§ **Data entries**
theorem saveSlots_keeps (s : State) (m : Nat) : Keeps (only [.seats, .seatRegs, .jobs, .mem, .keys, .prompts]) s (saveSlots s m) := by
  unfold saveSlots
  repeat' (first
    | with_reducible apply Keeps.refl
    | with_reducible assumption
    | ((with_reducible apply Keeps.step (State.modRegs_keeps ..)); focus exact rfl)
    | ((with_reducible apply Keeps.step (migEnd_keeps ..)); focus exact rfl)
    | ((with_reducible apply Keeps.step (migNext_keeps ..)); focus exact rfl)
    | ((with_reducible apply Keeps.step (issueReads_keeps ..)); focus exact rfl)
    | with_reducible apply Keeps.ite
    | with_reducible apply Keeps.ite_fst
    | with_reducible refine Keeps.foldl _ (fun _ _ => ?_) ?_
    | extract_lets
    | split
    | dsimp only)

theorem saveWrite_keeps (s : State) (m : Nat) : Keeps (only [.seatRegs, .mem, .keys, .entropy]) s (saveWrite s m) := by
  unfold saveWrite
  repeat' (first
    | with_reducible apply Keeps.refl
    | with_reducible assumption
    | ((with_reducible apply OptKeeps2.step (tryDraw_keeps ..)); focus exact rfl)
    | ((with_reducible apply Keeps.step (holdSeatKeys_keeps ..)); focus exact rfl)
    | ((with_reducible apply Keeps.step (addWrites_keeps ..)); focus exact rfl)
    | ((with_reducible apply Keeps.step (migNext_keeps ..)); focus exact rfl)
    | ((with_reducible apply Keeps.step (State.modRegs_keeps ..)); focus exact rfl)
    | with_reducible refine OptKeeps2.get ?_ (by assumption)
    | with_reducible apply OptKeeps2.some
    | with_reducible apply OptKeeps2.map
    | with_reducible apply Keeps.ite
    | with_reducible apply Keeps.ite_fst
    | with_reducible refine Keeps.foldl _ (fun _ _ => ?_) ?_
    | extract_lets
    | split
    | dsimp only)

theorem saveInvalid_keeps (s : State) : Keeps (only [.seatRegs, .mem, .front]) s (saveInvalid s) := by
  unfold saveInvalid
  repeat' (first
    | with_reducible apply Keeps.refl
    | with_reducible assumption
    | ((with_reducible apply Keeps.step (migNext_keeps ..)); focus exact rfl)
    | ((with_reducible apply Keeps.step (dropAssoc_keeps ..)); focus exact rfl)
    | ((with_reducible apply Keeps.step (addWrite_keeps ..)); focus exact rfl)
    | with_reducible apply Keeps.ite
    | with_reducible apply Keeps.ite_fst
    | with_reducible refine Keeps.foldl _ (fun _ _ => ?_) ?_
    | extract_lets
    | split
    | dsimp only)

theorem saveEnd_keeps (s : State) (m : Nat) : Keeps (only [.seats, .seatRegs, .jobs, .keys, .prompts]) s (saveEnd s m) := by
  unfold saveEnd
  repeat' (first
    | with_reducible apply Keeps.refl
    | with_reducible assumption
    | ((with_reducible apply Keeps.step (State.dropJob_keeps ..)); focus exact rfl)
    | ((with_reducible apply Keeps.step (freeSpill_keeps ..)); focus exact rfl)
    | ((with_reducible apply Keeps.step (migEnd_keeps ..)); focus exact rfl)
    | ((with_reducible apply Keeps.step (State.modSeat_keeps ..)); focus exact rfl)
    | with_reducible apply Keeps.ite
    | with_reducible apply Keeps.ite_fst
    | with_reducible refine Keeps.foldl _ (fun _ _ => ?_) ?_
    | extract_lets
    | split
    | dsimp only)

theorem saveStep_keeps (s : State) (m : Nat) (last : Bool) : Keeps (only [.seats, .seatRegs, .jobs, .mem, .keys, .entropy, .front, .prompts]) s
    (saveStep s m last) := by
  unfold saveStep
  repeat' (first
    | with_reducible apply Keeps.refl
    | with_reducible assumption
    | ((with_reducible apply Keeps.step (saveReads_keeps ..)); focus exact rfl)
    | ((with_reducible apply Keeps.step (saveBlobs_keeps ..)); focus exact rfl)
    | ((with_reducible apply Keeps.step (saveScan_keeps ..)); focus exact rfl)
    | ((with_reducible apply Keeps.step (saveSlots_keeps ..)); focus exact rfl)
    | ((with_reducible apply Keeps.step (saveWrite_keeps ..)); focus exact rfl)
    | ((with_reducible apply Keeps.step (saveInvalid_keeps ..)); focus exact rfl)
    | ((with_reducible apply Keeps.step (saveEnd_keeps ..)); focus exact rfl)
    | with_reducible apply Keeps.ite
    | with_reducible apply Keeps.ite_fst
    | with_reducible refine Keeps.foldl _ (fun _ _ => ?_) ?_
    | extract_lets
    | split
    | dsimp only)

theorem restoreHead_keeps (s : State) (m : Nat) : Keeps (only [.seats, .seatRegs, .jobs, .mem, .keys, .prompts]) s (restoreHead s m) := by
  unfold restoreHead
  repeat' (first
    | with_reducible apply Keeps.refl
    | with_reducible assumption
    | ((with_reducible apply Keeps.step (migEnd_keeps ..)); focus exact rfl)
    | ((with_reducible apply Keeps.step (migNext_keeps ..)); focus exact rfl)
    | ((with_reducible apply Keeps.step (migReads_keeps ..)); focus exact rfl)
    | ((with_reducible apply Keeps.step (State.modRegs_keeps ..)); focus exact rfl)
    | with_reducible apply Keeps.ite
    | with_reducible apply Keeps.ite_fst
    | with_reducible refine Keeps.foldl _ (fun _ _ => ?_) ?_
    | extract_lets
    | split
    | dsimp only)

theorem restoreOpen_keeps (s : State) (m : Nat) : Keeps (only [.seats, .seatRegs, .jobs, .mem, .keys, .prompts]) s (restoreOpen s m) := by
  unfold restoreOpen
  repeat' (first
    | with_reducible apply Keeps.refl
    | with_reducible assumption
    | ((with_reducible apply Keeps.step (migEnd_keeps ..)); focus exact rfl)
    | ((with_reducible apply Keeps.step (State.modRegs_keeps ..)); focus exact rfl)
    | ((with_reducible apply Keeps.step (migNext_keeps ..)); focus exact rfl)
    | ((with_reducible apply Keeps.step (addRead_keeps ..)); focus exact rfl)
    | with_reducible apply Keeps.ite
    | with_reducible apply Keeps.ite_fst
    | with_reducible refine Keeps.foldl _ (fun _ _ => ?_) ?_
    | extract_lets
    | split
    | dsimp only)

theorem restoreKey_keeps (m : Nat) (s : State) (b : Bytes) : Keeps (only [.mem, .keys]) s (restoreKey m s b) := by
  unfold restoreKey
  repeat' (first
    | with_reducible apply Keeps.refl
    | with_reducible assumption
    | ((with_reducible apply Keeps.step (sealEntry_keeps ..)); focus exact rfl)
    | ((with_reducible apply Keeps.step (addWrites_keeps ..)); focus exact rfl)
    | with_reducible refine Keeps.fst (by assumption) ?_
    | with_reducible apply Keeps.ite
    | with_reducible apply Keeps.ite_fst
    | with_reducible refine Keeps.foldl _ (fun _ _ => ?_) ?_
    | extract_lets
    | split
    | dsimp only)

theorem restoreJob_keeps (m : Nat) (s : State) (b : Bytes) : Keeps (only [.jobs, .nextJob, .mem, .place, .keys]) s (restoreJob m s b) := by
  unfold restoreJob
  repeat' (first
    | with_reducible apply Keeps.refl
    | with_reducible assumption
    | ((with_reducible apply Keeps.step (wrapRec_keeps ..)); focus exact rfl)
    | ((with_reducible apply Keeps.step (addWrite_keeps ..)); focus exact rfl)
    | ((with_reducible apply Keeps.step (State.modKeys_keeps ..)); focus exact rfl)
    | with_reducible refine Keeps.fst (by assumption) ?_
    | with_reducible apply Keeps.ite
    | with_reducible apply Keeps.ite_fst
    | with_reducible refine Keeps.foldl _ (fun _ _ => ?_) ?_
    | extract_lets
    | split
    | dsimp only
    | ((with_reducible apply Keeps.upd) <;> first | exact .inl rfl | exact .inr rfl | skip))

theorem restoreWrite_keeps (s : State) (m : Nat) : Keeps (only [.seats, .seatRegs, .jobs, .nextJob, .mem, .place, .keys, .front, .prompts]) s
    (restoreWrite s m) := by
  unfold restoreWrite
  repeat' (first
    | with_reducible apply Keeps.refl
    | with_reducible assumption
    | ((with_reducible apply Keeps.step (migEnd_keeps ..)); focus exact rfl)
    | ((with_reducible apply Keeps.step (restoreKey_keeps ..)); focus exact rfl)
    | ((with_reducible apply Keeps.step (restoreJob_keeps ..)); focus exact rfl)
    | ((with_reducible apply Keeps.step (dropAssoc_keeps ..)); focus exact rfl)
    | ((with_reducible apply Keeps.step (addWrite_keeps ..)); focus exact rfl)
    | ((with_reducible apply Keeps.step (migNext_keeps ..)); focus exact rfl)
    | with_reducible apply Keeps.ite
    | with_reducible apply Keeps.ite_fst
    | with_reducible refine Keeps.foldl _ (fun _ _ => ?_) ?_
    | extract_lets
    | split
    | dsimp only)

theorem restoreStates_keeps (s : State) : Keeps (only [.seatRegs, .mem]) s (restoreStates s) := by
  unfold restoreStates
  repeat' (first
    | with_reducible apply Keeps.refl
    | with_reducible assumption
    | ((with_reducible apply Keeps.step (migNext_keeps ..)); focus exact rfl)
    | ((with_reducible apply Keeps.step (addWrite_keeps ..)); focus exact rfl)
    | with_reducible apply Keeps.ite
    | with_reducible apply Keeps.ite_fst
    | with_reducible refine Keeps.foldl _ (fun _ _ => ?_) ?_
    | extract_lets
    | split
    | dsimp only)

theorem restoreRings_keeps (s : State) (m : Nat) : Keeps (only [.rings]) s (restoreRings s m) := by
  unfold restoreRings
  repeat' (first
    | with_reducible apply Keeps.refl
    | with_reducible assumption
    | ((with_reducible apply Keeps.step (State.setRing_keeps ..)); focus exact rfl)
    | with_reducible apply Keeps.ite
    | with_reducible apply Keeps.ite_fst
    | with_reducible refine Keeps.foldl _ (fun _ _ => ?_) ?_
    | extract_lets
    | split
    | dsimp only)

§ **WHAT YOU ARE ASKED TO DO**
Reproduce each line of the records in which "restoreHead" appears.

§ **EXERCISE SOLUTION**
theorem restoreHead_keeps (s : State) (m : Nat) : Keeps (only [.seats, .seatRegs, .jobs, .mem, .keys, .prompts]) s (restoreHead s m) := by
  unfold restoreHead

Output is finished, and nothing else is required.